_Problem statement_
Among the lines below, tally those holding the string "natAbs" and give the total only.

+++ Source material

/-- A word that reaches a running timekeeper counts as good or bad in its run, bad too where it lies more than 100
ns from the time of a timekeeper that follows; a good one makes a timekeeper that is to adopt site time do so; with
no step under way it changes nothing of the timebase; without the lock of the timebase PLL no word is sent. A
running timekeeper that follows and has missed bc_miss words goes onto its own clock, which is counted and
announced; no other does. After 1 ms of good words a running timekeeper on its own clock notes its offset, which is
announced, and is to adopt site time, where the offset is within the step limit or its plate has no active channel,
and slews back otherwise; on the own clock of its intent it stays, and before that, while it slews back, is to
adopt, or does not run, nothing happens. A slew within 8 ns adopts site time, and no other. The lock holder's intent
is stored with mode 2 where 2 is written and 1 otherwise; RUNNING with mode 2 takes a running timekeeper that
follows onto its own clock, ends a slew back where it stands, and lets it adopt no more. Reading the nanoseconds
captures the whole time, of the site to its fraction or of the plate. (14_timebase.md R490; 14_timebase.md R492;
14_timebase.md R493; 14_timebase.md R494; 14_timebase.md R495; 14_timebase.md R499) -/
def Obligations.PlateTimekeepersFollowLoseAndRejoin : Prop :=
  (∀ (bad : BitVec 8) (s : State), s.isSet crB Reg.crRefStatusTbPllLock = false → exec (.broadcastWord bad) s = .next s) ∧
  (∀ (bad : BitVec 8) (s : State), s.isSet crB Reg.crRefStatusTbPllLock = true → s.tb.step = none → s.Inv →
    ∃ t, exec (.broadcastWord bad) s = .next t ∧ t.tb = s.tb ∧ ∀ p < 8,
      (s.tkRuns p = false → t.tk p = s.tk p) ∧
      (s.tkRuns p = true → (bitAt bad.toNat p = true ∨ (s.tk p).own = false ∧ 800 < (s.tk p).offset.natAbs) →
        t.tk p = { s.tk p with badRun := min 15 ((s.tk p).badRun + 1), goodRun := 0 }) ∧
      (s.tkRuns p = true → bitAt bad.toNat p = false → ((s.tk p).own = true ∨ (s.tk p).offset.natAbs ≤ 800) →
        t.tk p = (if (s.tk p).adopting then ({ goodRun := min 1000 ((s.tk p).goodRun + 1) } : Timekeeper)
          else { s.tk p with badRun := 0, goodRun := min 1000 ((s.tk p).goodRun + 1) }))) ∧
  (∀ (p : Fin 8) (s : State),
    (s.tkRuns p = true → (s.tk p).own = false → s.rd (ptB p) Reg.ptCtrlBcMiss ≤ (s.tk p).badRun →
      exec (.broadcastLoss p) s = .next (((s.goOwn p).bumpSat (ptB p) Reg.ptStatLosses).raise (ptB p) evBcLost)) ∧
    (s.tkRuns p = false ∨ (s.tk p).own = true ∨ (s.tk p).badRun < s.rd (ptB p) Reg.ptCtrlBcMiss →
      exec (.broadcastLoss p) s = .next s) ∧
    (s.tkRuns p = false ∨ (s.tk p).own = false ∨ (s.tk p).rejoin = true ∨ (s.tk p).adopting = true ∨ (s.tk p).goodRun < 1000 ∨
      s.tkHostOwn p = true → exec (.broadcastBack p) s = .next s) ∧
    (s.tkRuns p = true → (s.tk p).own = true → (s.tk p).rejoin = false → (s.tk p).adopting = false → 1000 ≤ (s.tk p).goodRun →
      s.tkHostOwn p = false → ∃ a : State, a = (s.wrS (ptB p) Reg.ptOffsetOffset (s.tkOffset p)).raise (ptB p) evBcBack ∧
        ((s.tkOffset p).natAbs ≤ 8 * s.rd tbB Reg.tbStepStepLimit ∨ a.activeIn p (p + 1) = false →
          exec (.broadcastBack p) s = .next (a.setTk p { s.tk p with adopting := true })) ∧
        (8 * s.rd tbB Reg.tbStepStepLimit < (s.tkOffset p).natAbs → a.activeIn p (p + 1) = true → exec (.broadcastBack p) s =
          .next (a.setTk p { s.tk p with offset := s.tkOffset p, rejoin := true, rejoinFrom := a.now }))) ∧
    (s.tkRuns p = true → (s.tk p).rejoin = true → (s.tkOffset p).natAbs ≤ 64 → exec (.rejoinAdopt p) s = .next (s.adopt p)) ∧
    (s.tkRuns p = false ∨ (s.tk p).rejoin = false ∨ 64 < (s.tkOffset p).natAbs → exec (.rejoinAdopt p) s = .next s)) ∧
  (∀ (fn : Fin 65) (p : Fin 8) (data : Word) (s : State), s.lockedWrite fn (ptB p) (ptB p + 0x20) = true →
    (bitsOf data.toNat 8 8 ≠ 2 ∨ intentOp data.toNat ≠ opRunning → exec (.timekeeperHostStateWrite fn p data) s =
      .next (s.storeIntent (ptB p) (intentOp data.toNat) (if bitsOf data.toNat 8 8 = 2 then 2 else 1))) ∧
    (bitsOf data.toNat 8 8 = 2 → intentOp data.toNat = opRunning → ∃ t : State, t = s.storeIntent (ptB p) opRunning 2 ∧
      (t.tkRuns p = false → exec (.timekeeperHostStateWrite fn p data) s = .next t) ∧
      (t.tkRuns p = true → (t.tk p).own = false → exec (.timekeeperHostStateWrite fn p data) s = .next (t.goOwn p)) ∧
      (t.tkRuns p = true → (t.tk p).own = true → (t.tk p).rejoin = true →
        exec (.timekeeperHostStateWrite fn p data) s = .next (t.setTk p (t.tkCoasting p))) ∧
      (t.tkRuns p = true → (t.tk p).own = true → (t.tk p).rejoin = false →
        exec (.timekeeperHostStateWrite fn p data) s = .next (t.setTk p { t.tk p with adopting := false })))) ∧
  (∀ (fn : Fin 65) (s : State), s.readsThrough fn (tbB + 0xA0) = true → exec (.timeCaptureRead fn none) s = .next (State.answer
    { s with tb := { s.tb with capture := captureOf s.siteNs ((s.tb.drift * 8 / driftUnit).toNat % 8 * 8192) } }
    fn (s.siteNs % secNs))) ∧
  (∀ (fn : Fin 65) (p : Fin 8) (s : State), s.readsThrough fn (ptB p + 0x50) = true → exec (.timeCaptureRead fn (some p)) s =
    .next (State.answer { s with ptCaps := Sparse.put {} s.ptCaps p (captureOf (s.tkNs p) 0) } fn (s.tkNs p % secNs)))

/-- The lock holder's OFF stops the front end and makes both channels invalid; RUNNING and QUIET are stored as
RUNNING and start it where it is OFF. A reading is taken while it runs, and the first at 110 ms after the start or
later makes it RUNNING; otherwise none is. A second's mean is taken of ten readings of a valid channel while it
runs; 600 of them give a rate, which is stored, channel 0's with its temperature as what learning and holdover use;
fewer give none; without such readings nothing happens. Loading by the lock holder makes the channels named invalid
and copies their coefficients, and without the lock nothing happens. An excitation fault with a channel enabled puts
a starting or running front end into FAULT, counted and announced, and another does nothing; after 1 s it starts
again where the intent is RUNNING, and not otherwise. The measured EFC reference is stored, and its falling below
900 mV announced. The manual code is stored, and steers only where it is enabled while the timebase is OFF.
(15_front_end.md R513; 15_front_end.md R515; 15_front_end.md R516; 15_front_end.md R517; 15_front_end.md R519;
15_front_end.md R520; 15_front_end.md R521; 15_front_end.md R525; 15_front_end.md R526; 15_front_end.md R528) -/
def Obligations.FrontEndStartsReadsAndFails : Prop :=
  (∀ (fn : Fin 65) (data : Word) (s : State), s.lockedWrite fn feB (feB + 0x20) = true →
    (intentOp data.toNat = opOff →
      exec (.frontEndHostStateWrite fn data) s = .next (((s.storeIntent feB opOff 0).setOp feB opOff).feStop)) ∧
    (intentOp data.toNat ≠ opOff → ∃ t : State, t = s.storeIntent feB opRunning 0 ∧
      (t.feOp = opOff → ∃ u : State, u = t.setOp feB opStarting ∧
        exec (.frontEndHostStateWrite fn data) s = .next { u with feAt := t.now, convs := [] }) ∧
      (t.feOp ≠ opOff → exec (.frontEndHostStateWrite fn data) s = .next t))) ∧
  (∀ (th0 th1 : Bridge) (die : Int) (s : State),
    (s.feOp ≠ opRunning → s.feOp ≠ opStarting ∨ s.now < s.feAt + 110 * msNs →
      exec (.frontEndReading th0 th1 die) s = .next s) ∧
    (s.feOp = opRunning → exec (.frontEndReading th0 th1 die) s = .next (s.feReadings th0 th1 die)) ∧
    (s.feOp = opStarting → s.feAt + 110 * msNs ≤ s.now →
      exec (.frontEndReading th0 th1 die) s = .next ((s.setOp feB opRunning).feReadings th0 th1 die))) ∧
  (∀ (n : Fin 2) (s : State), s.Inv → (s.feStop.therm n).valid = false) ∧
  (∀ (n : Fin 2) (s : State),
    ((s.therm n).valid = false ∨ (s.therm n).acc.length < 10 ∨ s.feOp ≠ opRunning → exec (.frontEndRateSecond n) s = .next s) ∧
    ((s.therm n).valid = true → 10 ≤ (s.therm n).acc.length → s.feOp = opRunning → ∃ (means : List Int) (a : State),
      means = ((((s.therm n).acc.drop ((s.therm n).acc.length - 10)).foldl (· + ·) 0) :: (s.therm n).means).take 600 ∧
      a = s.setTherm n { s.therm n with acc := (s.therm n).acc.take ((s.therm n).acc.length - 10), means := means } ∧
      (means.length < 600 → exec (.frontEndRateSecond n) s = .next a) ∧
      (600 ≤ means.length → ∃ (d e : Int × State) (b : State), d = a.drawRound (rateNum means) rateDen ∧ e = d.2.rateWord d.1 ∧
        b = e.2.wrS hmB (if n = 0 then Reg.hmRateTh0Rate else Reg.hmRateTh1Rate) e.1 ∧
        (n = 1 → exec (.frontEndRateSecond n) s = .next b) ∧
        (n = 0 → exec (.frontEndRateSecond n) s = .next { b with hold := { b.hold with
          theta := b.rdS hmB Reg.hmTempTh0 - 3200, rate := b.rdS hmB Reg.hmRateTh0Rate } })))) ∧
  (∀ (fn : Fin 65) (data : Word) (s : State), s.writesThrough fn (feB + 0x44) = true →
    (s.mayWriteL feB (masterOfFn fn) = false → exec (.coefLoadWrite fn data) s = .next s) ∧
    (s.mayWriteL feB (masterOfFn fn) = true → s.Inv → ∃ t, exec (.coefLoadWrite fn data) s = .next t ∧
      ∀ n < 2, bitAt data.toNat n = true → (t.therm n).valid = false ∧
        (t.therm n).coefs = (List.range 16).map (fun k => s.rdS feB Reg.feCoefC (16 * n + k)))) ∧
  (∀ s : State,
    ((s.feOp = opStarting ∨ s.feOp = opRunning) → s.rd feB Reg.feCtrlThEn ≠ 0 → ∃ t : State,
      t = ((s.setOp feB opFault).bumpSat feB Reg.feCountsExcFault).raise feB 2 ∧
      exec .excitationFault s = .next (State.feStop { t with feAt := t.now })) ∧
    (s.rd feB Reg.feCtrlThEn = 0 ∨ (s.feOp ≠ opStarting ∧ s.feOp ≠ opRunning) → exec .excitationFault s = .next s) ∧
    (s.feOp = opFault → s.feAt + secNs ≤ s.now → s.rd feB Title.hostOp = opRunning → ∃ u : State,
      u = s.setOp feB opStarting ∧ exec .excitationRetry s = .next { u with feAt := s.now, convs := [] }) ∧
    (s.feOp ≠ opFault ∨ s.now < s.feAt + secNs ∨ s.rd feB Title.hostOp ≠ opRunning → exec .excitationRetry s = .next s)) ∧
  (∀ (mv : Nat) (s : State), ∃ t : State,
    t = (s.wr feB Reg.feEfcRefRefMv (min mv 8191)).wrB feB Reg.feEfcRefLow (decide (mv < 900)) ∧
    (mv < 900 → s.isSet feB Reg.feEfcRefLow = false → exec (.efcRefMeasure mv) s = .next (t.raise feB 3)) ∧
    (900 ≤ mv ∨ s.isSet feB Reg.feEfcRefLow = true → exec (.efcRefMeasure mv) s = .next t)) ∧
  (∀ (fn : Fin 65) (data : Word) (s : State), s.lockedWrite fn feB (feB + 0x78) = true → ∃ t : State,
    t = s.wr feB Reg.feEfcManCode data.toNat ∧
    (bitAt data.toNat 31 = true → s.opOf .tb 0 tbB = opOff → exec (.efcManualWrite fn data) s =
      .next (((t.wrB feB Reg.feEfcManManEn true).wrB feB Reg.feEfcManual true).setEfc (data.toNat % 2 ^ 18))) ∧
    (bitAt data.toNat 31 = false ∨ s.opOf .tb 0 tbB ≠ opOff → exec (.efcManualWrite fn data) s =
      .next ((t.wrB feB Reg.feEfcManManEn false).wrB feB Reg.feEfcManual false)))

++++++

_Answer box_
6